Among the entries below, please repeat exactly and only the lines from the line containing "r).p1y = s.p1y := rfl" to the line containing "r).res1 = s.res1 := rfl", both lines included.

# Data provided:
--------------------------------------------------
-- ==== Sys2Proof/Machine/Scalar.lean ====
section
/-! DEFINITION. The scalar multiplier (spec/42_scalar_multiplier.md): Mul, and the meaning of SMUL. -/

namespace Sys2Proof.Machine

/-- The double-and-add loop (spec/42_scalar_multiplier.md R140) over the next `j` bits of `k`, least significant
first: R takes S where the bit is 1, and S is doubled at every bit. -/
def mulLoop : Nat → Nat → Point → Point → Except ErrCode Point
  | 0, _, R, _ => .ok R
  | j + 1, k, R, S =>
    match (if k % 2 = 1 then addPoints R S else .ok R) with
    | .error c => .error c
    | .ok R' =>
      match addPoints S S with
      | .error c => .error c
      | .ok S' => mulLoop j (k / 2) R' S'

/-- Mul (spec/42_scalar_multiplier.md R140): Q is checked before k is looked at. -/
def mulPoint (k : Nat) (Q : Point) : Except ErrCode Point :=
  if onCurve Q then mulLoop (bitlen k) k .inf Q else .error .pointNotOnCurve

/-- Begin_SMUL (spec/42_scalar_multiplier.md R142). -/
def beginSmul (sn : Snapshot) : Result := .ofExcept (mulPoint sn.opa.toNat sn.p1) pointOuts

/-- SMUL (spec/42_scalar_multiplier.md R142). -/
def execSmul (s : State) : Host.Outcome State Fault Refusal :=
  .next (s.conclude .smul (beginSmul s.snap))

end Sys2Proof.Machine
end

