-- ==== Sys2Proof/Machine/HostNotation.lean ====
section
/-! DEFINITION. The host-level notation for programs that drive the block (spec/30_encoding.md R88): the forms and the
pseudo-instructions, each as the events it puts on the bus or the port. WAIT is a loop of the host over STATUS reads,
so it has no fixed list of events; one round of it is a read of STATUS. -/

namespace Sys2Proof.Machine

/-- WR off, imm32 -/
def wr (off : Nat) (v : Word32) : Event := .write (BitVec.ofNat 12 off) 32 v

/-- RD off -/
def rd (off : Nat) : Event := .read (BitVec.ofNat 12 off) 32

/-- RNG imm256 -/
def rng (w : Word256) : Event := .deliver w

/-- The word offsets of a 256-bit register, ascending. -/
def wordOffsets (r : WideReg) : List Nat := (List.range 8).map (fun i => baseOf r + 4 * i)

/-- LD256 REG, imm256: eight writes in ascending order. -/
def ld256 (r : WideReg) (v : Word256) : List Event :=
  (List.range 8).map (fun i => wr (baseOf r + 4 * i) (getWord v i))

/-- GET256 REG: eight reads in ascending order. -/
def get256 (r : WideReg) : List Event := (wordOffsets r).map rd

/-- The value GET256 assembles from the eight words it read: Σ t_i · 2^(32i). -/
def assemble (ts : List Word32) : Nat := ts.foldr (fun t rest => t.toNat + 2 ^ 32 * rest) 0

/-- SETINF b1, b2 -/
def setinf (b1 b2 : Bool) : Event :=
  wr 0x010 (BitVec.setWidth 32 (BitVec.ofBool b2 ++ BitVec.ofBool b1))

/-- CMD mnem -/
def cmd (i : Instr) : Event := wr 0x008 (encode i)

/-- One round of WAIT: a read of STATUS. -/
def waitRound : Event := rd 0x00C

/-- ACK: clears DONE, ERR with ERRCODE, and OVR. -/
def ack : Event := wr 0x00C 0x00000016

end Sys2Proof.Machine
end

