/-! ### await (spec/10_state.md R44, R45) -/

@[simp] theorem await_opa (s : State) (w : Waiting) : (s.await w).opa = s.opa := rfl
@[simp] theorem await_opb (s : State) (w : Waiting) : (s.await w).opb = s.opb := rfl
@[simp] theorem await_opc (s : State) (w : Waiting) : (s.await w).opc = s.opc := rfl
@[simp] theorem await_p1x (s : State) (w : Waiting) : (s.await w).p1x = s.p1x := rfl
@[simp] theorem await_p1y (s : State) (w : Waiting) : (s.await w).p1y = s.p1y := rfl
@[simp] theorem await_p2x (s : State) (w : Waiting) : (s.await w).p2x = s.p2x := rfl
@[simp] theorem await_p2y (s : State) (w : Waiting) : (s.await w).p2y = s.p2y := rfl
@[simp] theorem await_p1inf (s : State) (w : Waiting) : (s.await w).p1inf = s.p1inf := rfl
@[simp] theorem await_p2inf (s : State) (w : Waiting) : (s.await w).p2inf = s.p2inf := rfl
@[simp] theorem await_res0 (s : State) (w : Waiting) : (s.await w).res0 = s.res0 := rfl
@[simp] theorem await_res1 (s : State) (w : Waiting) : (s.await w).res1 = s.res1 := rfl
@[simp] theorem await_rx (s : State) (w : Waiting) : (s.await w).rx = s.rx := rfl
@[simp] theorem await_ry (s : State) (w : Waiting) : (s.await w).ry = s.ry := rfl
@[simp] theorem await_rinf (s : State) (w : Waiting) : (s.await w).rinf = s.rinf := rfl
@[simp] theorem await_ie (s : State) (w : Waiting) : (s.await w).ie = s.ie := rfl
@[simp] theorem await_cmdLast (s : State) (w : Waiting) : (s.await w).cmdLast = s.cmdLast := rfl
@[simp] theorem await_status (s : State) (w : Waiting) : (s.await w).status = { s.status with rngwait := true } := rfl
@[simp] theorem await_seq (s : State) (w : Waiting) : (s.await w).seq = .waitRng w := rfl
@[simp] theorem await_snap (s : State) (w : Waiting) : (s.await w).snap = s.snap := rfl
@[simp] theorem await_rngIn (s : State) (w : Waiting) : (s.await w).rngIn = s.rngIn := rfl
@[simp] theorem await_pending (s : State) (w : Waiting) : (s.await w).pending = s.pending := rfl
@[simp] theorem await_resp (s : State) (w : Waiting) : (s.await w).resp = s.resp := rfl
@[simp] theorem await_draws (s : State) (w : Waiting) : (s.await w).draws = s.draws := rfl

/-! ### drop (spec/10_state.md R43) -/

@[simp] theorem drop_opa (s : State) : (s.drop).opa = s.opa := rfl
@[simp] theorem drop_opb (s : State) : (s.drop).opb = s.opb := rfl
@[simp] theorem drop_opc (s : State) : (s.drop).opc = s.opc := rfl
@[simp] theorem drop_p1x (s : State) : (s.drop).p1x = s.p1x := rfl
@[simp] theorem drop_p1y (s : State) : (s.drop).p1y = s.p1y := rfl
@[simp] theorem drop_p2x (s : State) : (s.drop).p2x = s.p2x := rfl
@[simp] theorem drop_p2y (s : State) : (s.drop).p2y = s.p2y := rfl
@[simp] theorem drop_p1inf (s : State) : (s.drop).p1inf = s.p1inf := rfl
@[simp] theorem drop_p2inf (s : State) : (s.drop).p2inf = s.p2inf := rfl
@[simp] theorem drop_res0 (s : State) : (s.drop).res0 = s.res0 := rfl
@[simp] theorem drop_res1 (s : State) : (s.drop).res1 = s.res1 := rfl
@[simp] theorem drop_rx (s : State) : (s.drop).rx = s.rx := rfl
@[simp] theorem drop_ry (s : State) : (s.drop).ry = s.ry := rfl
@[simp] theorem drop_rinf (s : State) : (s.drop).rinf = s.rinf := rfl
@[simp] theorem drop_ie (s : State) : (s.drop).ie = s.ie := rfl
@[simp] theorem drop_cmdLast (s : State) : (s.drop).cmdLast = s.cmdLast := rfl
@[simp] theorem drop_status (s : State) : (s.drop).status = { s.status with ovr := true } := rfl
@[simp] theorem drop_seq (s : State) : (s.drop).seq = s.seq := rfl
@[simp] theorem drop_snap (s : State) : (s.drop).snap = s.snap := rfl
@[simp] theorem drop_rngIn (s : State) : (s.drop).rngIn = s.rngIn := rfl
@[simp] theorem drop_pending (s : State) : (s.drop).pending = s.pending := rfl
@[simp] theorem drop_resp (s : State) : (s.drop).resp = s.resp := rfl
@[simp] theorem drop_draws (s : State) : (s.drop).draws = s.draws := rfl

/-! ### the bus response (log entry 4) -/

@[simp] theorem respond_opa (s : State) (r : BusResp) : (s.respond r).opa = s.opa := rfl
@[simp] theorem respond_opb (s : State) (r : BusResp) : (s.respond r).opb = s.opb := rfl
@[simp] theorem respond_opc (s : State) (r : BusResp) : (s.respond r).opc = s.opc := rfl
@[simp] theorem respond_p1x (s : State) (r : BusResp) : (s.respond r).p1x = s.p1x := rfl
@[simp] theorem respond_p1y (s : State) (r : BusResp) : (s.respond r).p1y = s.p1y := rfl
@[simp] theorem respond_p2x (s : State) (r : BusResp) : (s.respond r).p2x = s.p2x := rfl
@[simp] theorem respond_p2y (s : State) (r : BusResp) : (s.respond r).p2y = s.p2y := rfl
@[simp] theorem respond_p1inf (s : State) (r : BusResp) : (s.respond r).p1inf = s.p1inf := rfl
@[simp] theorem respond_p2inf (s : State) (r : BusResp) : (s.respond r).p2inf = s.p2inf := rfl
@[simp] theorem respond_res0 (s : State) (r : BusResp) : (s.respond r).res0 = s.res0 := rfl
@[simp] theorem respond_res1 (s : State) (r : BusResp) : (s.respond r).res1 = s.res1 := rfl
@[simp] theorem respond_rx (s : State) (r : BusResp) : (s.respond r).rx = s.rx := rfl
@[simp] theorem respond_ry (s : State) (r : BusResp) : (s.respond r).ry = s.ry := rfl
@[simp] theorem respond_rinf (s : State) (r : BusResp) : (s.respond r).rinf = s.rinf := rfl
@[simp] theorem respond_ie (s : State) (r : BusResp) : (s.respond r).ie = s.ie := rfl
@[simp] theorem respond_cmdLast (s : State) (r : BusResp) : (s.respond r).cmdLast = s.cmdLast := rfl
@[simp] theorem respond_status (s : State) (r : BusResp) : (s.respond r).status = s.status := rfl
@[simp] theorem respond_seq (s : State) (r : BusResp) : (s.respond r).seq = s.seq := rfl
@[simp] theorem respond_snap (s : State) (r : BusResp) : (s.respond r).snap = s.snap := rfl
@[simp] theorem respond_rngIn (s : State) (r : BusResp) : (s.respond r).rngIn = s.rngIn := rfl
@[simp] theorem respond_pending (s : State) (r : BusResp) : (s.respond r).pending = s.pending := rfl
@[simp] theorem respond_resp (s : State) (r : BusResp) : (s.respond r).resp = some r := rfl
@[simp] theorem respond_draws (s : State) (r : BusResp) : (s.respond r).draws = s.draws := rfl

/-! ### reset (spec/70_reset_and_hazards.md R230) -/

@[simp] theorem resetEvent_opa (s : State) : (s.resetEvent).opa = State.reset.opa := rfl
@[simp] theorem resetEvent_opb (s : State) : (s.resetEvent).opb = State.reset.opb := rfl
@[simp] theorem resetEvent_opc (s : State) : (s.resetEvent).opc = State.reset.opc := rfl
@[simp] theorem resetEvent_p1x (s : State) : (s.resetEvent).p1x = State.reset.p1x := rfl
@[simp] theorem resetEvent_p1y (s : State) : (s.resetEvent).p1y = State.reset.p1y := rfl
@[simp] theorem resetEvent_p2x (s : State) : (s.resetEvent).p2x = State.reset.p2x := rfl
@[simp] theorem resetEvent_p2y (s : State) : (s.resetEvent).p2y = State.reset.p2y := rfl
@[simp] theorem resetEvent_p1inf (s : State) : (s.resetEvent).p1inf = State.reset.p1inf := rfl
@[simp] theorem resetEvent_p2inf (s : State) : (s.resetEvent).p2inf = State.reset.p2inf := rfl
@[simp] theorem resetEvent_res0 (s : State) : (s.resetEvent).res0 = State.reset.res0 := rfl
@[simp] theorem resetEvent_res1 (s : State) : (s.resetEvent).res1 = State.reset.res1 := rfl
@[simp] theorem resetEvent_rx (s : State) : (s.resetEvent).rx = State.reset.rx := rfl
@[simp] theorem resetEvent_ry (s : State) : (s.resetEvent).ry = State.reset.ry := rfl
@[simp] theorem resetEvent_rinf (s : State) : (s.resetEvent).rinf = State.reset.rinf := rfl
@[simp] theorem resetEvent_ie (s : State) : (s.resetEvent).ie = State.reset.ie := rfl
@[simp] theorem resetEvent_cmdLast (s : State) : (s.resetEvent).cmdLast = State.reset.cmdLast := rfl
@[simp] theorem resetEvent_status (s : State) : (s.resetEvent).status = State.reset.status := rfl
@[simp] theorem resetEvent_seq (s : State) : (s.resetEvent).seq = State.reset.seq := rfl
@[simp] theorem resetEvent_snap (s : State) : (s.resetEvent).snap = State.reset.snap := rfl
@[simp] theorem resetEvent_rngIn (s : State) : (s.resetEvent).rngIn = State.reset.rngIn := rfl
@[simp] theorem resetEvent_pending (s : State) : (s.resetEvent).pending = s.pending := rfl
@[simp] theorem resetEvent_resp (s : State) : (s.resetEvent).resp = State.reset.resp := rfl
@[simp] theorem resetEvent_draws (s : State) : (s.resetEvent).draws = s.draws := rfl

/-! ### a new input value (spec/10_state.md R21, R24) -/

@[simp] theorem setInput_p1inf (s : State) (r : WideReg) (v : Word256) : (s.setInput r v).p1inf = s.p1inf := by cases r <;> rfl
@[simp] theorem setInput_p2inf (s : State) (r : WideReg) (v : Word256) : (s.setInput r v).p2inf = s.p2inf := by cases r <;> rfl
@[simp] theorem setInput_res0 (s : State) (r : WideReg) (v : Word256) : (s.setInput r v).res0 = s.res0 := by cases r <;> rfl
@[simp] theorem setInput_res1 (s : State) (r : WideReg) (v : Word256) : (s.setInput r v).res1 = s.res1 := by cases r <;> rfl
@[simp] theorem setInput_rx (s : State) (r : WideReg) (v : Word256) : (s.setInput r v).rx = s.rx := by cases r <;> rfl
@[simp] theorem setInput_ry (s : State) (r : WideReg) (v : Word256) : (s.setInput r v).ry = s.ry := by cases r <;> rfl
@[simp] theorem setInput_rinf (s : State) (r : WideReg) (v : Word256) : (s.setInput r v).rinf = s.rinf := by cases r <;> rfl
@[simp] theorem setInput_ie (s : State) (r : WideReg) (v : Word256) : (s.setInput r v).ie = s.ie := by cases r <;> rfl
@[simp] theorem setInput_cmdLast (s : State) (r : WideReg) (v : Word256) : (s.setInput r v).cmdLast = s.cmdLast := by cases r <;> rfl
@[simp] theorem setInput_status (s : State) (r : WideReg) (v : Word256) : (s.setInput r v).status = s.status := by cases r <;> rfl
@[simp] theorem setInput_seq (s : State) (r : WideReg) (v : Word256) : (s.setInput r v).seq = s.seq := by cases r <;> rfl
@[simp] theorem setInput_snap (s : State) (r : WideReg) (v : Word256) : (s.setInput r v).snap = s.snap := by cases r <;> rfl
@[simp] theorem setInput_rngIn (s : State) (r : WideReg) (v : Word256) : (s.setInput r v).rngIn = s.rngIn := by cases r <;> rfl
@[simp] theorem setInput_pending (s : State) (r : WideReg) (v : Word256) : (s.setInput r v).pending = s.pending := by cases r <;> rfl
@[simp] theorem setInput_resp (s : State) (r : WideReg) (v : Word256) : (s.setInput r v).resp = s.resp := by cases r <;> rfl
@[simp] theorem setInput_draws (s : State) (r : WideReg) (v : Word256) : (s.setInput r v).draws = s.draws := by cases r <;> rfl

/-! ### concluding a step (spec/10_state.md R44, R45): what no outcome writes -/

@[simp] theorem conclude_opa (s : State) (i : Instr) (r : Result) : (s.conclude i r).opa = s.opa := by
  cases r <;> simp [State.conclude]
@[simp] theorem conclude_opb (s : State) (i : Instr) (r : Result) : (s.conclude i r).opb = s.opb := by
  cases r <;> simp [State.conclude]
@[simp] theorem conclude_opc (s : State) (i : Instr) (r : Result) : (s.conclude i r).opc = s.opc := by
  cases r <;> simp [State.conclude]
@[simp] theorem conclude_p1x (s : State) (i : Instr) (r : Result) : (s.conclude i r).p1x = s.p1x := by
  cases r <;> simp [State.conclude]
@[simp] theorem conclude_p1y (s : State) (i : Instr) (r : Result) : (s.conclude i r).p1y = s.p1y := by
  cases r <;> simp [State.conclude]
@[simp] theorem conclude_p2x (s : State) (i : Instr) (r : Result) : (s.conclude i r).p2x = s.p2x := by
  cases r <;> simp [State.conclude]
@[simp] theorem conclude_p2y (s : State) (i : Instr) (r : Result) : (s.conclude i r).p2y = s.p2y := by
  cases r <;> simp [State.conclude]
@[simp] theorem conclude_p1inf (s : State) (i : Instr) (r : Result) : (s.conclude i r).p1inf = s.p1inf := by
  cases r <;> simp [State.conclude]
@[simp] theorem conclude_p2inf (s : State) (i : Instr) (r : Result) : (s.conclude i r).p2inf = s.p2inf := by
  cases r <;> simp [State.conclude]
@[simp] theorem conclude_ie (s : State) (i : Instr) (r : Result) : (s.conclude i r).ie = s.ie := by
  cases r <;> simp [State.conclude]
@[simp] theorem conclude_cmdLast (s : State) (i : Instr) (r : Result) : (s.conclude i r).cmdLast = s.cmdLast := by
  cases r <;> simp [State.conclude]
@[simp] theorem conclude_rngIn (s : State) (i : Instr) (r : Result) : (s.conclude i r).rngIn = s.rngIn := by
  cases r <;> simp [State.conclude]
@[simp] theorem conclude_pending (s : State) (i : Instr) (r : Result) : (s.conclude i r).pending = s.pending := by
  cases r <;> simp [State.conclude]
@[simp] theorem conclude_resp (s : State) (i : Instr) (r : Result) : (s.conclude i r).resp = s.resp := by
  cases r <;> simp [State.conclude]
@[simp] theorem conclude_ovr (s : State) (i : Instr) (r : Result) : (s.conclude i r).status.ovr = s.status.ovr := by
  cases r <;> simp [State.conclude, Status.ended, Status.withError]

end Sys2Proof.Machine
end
--------------------------------------------------
# Exercise solution:
@[simp] theorem respond_p1y (s : State) (r : BusResp) : (s.respond r).p1y = s.p1y := rfl
@[simp] theorem respond_p2x (s : State) (r : BusResp) : (s.respond r).p2x = s.p2x := rfl
@[simp] theorem respond_p2y (s : State) (r : BusResp) : (s.respond r).p2y = s.p2y := rfl
@[simp] theorem respond_p1inf (s : State) (r : BusResp) : (s.respond r).p1inf = s.p1inf := rfl
@[simp] theorem respond_p2inf (s : State) (r : BusResp) : (s.respond r).p2inf = s.p2inf := rfl
@[simp] theorem respond_res0 (s : State) (r : BusResp) : (s.respond r).res0 = s.res0 := rfl
@[simp] theorem respond_res1 (s : State) (r : BusResp) : (s.respond r).res1 = s.res1 := rfl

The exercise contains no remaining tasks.